Data excerpts -
- - - - -

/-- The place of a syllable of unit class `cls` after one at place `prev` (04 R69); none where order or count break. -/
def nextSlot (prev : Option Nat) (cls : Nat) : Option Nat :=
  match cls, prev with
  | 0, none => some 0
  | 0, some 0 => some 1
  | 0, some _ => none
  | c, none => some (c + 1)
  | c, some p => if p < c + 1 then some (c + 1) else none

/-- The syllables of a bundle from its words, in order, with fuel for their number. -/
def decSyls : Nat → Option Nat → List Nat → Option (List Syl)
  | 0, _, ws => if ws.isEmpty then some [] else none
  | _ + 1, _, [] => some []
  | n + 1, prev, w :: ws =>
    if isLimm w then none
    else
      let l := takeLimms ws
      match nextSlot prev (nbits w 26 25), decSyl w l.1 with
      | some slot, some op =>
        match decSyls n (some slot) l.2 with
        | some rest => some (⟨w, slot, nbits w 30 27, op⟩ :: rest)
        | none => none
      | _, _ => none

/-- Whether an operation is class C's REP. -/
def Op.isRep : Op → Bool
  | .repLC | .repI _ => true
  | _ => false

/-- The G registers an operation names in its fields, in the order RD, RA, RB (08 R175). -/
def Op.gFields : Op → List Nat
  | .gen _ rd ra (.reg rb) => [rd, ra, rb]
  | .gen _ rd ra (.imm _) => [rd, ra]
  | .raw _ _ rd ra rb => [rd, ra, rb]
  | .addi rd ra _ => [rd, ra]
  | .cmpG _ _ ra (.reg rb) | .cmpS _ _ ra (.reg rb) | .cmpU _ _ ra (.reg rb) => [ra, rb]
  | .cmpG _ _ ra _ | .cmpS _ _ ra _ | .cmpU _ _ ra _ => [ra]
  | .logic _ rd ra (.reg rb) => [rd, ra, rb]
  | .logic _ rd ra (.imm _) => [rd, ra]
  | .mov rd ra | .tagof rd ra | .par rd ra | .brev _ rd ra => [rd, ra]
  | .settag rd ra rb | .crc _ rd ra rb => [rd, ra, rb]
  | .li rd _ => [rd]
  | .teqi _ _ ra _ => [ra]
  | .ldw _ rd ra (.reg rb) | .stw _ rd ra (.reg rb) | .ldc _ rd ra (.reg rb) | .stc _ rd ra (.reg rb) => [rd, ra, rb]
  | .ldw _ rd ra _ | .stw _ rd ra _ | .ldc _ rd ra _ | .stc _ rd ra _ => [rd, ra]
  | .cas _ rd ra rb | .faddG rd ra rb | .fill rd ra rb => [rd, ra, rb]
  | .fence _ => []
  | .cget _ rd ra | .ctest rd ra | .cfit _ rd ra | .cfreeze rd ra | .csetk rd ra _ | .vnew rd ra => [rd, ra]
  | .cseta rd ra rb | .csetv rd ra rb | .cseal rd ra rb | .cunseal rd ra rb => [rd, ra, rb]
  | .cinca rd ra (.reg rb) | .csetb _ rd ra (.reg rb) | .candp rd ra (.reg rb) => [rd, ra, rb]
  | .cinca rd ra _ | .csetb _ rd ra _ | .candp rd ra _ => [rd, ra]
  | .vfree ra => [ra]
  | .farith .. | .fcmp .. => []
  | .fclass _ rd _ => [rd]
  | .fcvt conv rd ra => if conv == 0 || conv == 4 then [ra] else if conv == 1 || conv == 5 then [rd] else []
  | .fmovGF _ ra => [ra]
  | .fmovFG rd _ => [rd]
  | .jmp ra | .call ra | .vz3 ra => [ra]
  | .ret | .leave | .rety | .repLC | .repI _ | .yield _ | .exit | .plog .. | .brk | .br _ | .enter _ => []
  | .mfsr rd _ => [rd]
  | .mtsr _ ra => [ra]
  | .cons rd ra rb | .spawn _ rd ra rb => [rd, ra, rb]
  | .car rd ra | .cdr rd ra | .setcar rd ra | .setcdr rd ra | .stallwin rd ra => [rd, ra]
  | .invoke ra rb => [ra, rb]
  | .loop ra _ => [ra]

- - - - -

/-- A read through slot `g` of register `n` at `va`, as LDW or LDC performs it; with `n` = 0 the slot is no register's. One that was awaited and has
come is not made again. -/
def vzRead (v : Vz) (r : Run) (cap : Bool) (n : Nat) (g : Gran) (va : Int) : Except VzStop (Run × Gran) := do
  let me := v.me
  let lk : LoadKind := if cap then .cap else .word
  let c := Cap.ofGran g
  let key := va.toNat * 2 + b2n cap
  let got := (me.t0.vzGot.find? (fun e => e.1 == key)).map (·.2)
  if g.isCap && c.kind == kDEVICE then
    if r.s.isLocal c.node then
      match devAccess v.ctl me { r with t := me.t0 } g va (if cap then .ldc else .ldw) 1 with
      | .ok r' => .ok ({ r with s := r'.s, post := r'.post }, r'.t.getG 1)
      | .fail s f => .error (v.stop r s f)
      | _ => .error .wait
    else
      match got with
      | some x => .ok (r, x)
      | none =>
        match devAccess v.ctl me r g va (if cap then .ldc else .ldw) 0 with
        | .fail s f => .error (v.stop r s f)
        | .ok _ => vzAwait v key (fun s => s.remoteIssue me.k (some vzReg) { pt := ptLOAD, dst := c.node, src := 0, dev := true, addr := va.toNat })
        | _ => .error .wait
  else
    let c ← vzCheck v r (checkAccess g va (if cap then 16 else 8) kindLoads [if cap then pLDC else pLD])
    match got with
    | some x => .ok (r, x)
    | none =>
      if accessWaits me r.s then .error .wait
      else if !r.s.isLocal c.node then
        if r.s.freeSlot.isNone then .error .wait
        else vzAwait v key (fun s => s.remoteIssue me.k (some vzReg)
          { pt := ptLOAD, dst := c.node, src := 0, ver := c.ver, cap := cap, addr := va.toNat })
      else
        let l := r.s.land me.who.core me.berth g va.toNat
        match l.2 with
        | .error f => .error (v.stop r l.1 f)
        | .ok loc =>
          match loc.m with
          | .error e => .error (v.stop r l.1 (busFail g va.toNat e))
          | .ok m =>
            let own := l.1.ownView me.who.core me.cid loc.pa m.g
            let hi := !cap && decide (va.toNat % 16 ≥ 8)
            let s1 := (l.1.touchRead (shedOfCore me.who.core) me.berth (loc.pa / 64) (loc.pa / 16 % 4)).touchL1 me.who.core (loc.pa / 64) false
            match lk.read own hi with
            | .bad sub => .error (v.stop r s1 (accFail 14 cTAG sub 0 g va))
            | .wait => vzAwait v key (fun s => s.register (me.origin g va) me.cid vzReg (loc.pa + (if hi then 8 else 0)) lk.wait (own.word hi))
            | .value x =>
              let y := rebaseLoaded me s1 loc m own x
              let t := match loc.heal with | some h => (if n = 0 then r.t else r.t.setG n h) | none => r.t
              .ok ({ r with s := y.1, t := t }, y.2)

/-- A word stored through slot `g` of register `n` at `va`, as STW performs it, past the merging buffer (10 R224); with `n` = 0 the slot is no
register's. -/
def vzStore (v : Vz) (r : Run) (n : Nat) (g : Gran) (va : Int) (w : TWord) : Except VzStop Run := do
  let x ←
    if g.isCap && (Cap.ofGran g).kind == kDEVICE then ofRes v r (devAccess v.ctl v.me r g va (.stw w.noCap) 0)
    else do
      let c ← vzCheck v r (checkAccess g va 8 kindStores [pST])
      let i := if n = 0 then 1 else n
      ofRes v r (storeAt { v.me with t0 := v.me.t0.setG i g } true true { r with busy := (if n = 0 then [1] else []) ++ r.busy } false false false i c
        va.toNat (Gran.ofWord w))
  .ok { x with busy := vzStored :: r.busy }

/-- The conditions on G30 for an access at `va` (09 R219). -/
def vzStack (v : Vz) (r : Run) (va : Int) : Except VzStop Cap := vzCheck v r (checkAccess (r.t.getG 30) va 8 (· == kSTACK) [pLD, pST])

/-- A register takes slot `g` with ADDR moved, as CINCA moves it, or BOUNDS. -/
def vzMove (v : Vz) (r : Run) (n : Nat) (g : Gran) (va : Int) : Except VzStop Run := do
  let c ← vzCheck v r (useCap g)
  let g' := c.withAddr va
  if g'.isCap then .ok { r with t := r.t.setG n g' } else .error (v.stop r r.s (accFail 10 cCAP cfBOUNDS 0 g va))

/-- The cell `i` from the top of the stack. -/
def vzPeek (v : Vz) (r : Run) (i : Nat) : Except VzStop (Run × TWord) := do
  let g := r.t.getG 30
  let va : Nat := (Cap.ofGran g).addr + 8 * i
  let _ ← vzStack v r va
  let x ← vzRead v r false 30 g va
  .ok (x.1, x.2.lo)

- - - - -

Activity -
What is the number of lines in the entries above that include the word "core"? Answer with that number alone.

Reply to the task -
3